== EXERCISE PROMPT ==
Search the listing for the string "cause". Copy every line that has it.

_ _ _

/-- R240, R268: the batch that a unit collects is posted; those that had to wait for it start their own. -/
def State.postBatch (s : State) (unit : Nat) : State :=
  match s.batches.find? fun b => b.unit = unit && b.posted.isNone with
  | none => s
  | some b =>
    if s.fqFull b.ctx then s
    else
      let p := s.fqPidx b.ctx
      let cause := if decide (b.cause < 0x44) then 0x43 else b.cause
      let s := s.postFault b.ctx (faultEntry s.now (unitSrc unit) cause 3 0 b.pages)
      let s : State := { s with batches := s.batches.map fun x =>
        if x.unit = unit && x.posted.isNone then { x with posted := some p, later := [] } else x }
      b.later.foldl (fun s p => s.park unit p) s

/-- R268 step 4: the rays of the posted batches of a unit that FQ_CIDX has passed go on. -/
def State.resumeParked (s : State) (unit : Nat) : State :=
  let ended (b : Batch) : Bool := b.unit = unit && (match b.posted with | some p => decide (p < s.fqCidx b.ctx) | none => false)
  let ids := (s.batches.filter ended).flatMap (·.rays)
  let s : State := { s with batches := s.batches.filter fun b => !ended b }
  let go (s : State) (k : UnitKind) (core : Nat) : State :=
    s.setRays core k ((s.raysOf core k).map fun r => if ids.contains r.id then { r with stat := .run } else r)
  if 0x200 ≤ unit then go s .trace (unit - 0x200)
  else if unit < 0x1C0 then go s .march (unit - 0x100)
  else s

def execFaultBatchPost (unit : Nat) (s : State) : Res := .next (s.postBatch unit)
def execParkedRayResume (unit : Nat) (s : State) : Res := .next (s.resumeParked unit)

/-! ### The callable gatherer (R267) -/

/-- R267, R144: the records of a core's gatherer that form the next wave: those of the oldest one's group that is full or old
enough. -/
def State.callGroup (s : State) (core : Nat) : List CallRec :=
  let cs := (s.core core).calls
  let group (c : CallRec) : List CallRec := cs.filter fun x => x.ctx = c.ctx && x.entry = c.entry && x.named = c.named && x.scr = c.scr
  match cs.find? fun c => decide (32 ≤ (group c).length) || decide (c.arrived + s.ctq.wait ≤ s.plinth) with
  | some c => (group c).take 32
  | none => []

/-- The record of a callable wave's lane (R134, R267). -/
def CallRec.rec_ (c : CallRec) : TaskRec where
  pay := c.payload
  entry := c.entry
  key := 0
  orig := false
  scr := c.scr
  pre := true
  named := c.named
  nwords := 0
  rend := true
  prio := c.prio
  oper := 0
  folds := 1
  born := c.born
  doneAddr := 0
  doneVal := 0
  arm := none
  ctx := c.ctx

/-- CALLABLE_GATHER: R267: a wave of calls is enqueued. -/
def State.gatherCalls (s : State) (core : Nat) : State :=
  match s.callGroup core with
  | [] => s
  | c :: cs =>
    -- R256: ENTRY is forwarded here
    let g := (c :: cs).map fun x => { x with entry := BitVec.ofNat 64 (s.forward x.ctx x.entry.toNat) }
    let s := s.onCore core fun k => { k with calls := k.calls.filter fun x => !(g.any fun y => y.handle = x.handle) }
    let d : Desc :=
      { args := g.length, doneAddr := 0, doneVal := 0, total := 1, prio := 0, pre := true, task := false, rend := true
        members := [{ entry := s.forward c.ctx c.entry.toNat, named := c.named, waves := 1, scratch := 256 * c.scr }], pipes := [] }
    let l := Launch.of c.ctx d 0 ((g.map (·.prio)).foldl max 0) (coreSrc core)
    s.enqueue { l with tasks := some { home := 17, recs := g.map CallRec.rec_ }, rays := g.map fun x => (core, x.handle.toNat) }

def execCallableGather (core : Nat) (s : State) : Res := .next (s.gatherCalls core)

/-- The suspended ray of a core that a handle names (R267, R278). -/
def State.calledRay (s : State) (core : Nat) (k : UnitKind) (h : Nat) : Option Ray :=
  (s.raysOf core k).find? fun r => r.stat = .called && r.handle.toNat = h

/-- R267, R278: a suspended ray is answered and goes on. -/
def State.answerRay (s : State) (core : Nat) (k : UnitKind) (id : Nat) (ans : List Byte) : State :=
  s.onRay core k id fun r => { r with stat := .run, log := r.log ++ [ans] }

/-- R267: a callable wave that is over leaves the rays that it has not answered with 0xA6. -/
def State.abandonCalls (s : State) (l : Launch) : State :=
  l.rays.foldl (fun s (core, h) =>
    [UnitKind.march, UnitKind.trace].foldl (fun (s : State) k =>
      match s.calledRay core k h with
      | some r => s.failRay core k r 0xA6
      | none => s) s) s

_ _ _

== SOLUTION TO THE EXERCISE ==
      let cause := if decide (b.cause < 0x44) then 0x43 else b.cause
      let s := s.postFault b.ctx (faultEntry s.now (unitSrc unit) cause 3 0 b.pages)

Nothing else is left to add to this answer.